■ Requirement ■
From the line below that contains "TC_PLANE, TC_SCRUB. -/" to the line that contains "w1c := 0xFFFFFFFF", repeat every line exactly, both ends included, and nothing else.

■ Given entries ■
------------------------------------------------------------

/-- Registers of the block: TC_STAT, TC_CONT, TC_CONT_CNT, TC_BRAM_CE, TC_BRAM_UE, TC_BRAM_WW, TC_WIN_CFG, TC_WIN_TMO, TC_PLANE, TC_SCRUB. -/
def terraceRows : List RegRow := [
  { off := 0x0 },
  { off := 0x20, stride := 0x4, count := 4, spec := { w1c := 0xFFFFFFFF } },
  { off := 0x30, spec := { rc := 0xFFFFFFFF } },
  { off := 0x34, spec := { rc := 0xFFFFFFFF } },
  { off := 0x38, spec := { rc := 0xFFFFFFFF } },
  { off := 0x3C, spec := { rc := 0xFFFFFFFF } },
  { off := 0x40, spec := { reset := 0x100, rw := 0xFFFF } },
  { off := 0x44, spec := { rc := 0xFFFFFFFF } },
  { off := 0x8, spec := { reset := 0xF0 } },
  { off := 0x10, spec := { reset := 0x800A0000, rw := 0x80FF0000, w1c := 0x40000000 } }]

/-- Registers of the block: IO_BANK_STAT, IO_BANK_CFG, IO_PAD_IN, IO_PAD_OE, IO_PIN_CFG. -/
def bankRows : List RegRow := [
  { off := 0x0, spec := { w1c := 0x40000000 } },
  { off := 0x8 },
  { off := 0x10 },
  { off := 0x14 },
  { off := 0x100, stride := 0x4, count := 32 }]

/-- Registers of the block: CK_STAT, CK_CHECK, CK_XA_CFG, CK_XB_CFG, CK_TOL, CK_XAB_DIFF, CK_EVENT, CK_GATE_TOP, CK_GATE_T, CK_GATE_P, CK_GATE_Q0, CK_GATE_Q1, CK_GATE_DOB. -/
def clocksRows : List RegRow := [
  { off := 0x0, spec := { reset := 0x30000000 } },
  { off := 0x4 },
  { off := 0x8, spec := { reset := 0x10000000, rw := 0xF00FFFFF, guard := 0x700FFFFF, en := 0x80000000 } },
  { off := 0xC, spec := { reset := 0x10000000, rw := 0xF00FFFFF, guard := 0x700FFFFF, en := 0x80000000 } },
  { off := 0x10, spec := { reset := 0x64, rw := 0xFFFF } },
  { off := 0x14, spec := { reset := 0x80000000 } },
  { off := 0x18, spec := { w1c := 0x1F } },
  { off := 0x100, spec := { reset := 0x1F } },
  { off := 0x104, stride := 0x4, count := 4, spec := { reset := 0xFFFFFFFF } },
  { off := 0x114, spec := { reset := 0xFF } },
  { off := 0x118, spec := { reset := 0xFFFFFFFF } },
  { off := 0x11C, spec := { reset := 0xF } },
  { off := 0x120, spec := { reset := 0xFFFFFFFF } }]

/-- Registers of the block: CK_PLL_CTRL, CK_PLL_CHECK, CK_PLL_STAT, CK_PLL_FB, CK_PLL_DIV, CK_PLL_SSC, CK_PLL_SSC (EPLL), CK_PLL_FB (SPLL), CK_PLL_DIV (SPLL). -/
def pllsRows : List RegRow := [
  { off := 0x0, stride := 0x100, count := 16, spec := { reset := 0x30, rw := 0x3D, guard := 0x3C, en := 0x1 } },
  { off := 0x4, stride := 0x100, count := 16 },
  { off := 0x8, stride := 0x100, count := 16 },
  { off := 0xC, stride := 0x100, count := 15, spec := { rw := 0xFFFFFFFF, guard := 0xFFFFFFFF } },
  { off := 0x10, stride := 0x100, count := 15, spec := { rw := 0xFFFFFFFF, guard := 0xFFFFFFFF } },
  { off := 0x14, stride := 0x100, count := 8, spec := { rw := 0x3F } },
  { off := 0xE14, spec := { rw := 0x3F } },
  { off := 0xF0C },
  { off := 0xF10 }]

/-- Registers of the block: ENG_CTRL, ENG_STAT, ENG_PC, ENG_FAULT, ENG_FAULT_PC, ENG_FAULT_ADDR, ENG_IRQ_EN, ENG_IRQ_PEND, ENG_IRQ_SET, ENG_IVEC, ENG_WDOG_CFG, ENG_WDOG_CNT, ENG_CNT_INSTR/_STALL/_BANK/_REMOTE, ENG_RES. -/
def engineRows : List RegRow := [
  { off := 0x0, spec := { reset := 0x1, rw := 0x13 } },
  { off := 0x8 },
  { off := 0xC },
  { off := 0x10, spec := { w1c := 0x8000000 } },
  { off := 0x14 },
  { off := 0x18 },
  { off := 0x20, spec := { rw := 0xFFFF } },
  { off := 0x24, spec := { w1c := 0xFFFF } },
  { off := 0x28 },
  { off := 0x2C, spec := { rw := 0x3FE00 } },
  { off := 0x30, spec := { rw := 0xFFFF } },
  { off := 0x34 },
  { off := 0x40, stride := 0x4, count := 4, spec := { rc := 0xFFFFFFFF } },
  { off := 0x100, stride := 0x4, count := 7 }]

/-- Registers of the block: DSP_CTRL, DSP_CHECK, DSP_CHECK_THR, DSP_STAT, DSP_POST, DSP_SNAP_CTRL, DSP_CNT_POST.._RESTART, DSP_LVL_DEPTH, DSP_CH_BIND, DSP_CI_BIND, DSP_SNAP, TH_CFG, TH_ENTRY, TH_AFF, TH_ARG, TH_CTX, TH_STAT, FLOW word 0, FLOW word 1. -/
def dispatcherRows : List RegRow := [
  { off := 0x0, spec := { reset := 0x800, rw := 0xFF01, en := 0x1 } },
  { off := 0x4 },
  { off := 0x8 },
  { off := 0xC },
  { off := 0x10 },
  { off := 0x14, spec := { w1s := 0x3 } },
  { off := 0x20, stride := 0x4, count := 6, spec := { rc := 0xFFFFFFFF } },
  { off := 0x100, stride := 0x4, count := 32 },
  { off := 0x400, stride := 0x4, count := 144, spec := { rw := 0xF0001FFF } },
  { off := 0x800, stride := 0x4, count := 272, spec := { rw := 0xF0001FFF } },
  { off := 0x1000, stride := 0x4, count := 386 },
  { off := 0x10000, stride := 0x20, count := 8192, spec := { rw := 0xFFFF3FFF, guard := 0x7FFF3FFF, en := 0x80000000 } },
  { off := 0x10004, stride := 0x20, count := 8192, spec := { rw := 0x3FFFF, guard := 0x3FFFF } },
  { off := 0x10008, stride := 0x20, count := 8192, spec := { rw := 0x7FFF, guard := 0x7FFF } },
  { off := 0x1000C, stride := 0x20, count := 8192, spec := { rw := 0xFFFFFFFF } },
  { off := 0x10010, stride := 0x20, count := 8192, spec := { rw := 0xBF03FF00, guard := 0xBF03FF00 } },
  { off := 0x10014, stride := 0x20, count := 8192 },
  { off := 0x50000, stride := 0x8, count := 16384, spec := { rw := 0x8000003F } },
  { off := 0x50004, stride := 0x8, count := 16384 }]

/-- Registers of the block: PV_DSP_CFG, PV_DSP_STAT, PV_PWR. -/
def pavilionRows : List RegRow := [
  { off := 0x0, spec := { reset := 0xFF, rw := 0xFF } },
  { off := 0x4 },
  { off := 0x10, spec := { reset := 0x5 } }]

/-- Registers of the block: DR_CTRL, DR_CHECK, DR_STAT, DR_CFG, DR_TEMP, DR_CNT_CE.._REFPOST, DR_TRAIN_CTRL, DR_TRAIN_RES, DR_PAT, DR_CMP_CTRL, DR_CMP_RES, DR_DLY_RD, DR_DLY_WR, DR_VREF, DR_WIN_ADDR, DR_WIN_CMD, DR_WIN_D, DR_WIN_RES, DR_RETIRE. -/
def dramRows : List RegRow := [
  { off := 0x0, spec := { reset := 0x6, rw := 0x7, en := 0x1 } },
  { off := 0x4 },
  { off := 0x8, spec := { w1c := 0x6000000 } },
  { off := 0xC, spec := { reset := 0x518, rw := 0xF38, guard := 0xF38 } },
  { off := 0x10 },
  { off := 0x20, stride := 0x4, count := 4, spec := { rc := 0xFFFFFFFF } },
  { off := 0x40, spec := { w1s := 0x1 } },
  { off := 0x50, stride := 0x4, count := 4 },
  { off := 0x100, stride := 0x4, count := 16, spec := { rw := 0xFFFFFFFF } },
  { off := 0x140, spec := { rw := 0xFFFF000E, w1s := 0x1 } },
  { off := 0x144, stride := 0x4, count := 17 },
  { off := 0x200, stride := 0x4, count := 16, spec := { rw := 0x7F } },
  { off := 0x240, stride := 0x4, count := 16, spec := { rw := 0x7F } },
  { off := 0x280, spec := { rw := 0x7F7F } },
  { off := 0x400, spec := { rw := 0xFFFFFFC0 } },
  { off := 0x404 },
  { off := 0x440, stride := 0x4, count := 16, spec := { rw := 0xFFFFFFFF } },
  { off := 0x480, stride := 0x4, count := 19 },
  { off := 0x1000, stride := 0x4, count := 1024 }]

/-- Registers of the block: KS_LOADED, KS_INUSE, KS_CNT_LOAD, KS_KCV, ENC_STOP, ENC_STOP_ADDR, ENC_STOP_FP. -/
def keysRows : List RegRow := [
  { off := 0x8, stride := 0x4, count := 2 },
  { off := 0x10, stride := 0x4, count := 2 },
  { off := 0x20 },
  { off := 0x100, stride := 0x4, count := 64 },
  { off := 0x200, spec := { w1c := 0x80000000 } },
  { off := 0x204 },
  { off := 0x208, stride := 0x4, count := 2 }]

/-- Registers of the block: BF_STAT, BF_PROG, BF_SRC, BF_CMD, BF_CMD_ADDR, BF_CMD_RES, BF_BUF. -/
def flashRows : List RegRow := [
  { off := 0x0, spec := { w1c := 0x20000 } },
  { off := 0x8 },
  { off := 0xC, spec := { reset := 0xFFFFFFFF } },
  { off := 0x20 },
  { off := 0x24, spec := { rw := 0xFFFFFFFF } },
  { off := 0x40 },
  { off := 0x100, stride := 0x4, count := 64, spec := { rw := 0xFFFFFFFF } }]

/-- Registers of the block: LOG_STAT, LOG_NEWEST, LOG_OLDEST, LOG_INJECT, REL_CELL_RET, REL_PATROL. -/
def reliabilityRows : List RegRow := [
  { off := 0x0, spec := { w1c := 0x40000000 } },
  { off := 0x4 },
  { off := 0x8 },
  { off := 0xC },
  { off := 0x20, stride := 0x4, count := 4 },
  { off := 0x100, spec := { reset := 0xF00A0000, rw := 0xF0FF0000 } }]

------------------------------------------------------------

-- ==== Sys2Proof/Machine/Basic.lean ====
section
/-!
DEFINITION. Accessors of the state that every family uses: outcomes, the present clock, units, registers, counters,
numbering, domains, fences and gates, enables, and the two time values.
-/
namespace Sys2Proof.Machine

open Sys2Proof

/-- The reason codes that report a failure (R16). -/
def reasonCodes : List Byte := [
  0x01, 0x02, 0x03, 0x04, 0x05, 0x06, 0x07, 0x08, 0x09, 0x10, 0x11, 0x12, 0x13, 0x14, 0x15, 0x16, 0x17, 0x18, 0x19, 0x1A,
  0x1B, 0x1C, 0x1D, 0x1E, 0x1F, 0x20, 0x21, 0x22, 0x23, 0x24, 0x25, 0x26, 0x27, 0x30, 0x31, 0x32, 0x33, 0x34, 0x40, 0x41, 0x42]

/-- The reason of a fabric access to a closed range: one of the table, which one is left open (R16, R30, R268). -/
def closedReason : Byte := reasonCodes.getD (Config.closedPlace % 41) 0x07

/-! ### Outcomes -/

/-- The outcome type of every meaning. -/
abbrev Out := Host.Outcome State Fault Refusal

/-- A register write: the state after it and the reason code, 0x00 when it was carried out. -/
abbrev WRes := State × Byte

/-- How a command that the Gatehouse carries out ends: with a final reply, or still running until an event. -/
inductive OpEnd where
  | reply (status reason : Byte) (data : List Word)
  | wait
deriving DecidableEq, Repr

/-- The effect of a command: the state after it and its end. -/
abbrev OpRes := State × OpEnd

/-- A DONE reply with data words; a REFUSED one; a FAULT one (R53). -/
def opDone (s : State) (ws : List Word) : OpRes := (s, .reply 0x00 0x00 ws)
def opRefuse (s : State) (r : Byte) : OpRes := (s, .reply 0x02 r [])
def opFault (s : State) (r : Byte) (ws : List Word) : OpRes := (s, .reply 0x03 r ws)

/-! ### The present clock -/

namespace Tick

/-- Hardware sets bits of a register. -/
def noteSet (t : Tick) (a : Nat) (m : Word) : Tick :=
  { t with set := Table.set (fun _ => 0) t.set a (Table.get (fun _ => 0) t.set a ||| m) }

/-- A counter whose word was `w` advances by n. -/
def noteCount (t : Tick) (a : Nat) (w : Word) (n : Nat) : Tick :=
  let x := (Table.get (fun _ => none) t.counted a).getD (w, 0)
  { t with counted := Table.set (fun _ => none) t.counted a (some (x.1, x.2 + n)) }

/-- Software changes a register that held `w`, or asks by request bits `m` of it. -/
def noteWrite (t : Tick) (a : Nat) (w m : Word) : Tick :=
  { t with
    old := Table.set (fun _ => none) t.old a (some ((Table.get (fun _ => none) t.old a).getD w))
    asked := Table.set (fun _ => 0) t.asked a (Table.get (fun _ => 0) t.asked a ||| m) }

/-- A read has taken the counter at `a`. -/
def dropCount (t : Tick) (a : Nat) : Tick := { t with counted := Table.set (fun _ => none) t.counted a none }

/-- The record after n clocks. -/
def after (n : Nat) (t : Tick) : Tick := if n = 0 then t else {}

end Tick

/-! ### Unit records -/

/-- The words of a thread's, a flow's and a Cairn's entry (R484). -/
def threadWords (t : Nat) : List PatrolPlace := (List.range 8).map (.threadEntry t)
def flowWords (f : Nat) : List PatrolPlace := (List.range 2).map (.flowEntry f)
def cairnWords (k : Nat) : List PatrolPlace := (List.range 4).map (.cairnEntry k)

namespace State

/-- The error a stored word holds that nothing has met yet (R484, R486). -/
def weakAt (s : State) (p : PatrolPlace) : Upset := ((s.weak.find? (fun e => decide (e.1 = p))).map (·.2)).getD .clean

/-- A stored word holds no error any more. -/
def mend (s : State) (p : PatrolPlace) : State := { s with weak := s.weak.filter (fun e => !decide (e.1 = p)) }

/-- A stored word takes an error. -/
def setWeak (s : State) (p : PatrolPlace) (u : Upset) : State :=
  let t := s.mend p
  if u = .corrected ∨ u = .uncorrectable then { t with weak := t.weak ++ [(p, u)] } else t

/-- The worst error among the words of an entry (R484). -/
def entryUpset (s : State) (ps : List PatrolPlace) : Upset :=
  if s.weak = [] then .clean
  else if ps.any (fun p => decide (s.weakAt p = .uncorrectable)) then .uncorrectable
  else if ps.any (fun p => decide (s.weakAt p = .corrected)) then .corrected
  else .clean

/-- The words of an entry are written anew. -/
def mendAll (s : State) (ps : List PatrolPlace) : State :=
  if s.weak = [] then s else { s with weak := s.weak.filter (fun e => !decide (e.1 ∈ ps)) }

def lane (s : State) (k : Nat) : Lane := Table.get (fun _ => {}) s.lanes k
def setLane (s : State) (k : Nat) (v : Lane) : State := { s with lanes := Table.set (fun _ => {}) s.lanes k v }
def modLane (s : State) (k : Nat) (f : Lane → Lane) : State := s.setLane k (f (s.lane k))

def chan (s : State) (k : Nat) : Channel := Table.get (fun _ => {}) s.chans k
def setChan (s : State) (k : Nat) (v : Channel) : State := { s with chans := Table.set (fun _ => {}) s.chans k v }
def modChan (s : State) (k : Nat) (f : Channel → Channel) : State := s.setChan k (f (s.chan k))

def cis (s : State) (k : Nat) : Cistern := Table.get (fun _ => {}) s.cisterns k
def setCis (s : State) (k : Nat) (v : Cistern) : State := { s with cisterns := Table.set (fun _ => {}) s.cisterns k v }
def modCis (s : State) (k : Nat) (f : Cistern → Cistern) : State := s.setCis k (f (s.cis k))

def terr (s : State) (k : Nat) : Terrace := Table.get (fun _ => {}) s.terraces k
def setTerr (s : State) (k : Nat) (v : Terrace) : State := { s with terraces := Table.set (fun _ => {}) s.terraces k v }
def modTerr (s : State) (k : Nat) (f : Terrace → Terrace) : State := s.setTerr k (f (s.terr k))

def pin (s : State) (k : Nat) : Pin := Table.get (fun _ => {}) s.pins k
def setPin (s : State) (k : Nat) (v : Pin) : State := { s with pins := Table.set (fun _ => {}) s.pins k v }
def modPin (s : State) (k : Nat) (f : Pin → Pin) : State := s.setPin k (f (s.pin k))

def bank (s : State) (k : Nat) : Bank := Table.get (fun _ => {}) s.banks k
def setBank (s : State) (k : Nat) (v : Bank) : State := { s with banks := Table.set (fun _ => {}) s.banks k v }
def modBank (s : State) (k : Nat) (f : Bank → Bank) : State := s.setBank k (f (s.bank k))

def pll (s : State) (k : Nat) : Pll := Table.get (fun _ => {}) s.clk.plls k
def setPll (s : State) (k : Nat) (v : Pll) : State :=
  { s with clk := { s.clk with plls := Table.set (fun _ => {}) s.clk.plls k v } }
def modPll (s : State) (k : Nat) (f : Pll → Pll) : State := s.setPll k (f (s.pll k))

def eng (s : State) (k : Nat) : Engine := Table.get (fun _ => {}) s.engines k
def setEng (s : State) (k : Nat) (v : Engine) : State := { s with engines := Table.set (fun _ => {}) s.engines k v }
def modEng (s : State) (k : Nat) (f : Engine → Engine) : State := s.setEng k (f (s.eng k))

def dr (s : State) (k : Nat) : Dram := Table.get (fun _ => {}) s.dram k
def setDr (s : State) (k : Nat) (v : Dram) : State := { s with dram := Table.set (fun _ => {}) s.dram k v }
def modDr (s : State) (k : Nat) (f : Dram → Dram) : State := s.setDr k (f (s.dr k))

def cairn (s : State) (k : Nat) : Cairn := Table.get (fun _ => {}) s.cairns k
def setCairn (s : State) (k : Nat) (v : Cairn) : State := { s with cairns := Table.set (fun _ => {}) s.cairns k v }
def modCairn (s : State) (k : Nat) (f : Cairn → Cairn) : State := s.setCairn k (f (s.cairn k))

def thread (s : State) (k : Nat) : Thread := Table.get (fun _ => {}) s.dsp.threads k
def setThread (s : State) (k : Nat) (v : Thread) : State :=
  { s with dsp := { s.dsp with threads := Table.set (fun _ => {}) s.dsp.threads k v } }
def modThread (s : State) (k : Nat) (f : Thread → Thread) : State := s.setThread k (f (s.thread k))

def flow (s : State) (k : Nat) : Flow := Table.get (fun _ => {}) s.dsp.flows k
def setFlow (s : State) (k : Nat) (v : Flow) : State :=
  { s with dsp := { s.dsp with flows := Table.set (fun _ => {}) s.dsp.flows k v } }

------------------------------------------------------------

■ Exercise output ■
/-- Registers of the block: TC_STAT, TC_CONT, TC_CONT_CNT, TC_BRAM_CE, TC_BRAM_UE, TC_BRAM_WW, TC_WIN_CFG, TC_WIN_TMO, TC_PLANE, TC_SCRUB. -/
def terraceRows : List RegRow := [
  { off := 0x0 },
  { off := 0x20, stride := 0x4, count := 4, spec := { w1c := 0xFFFFFFFF } },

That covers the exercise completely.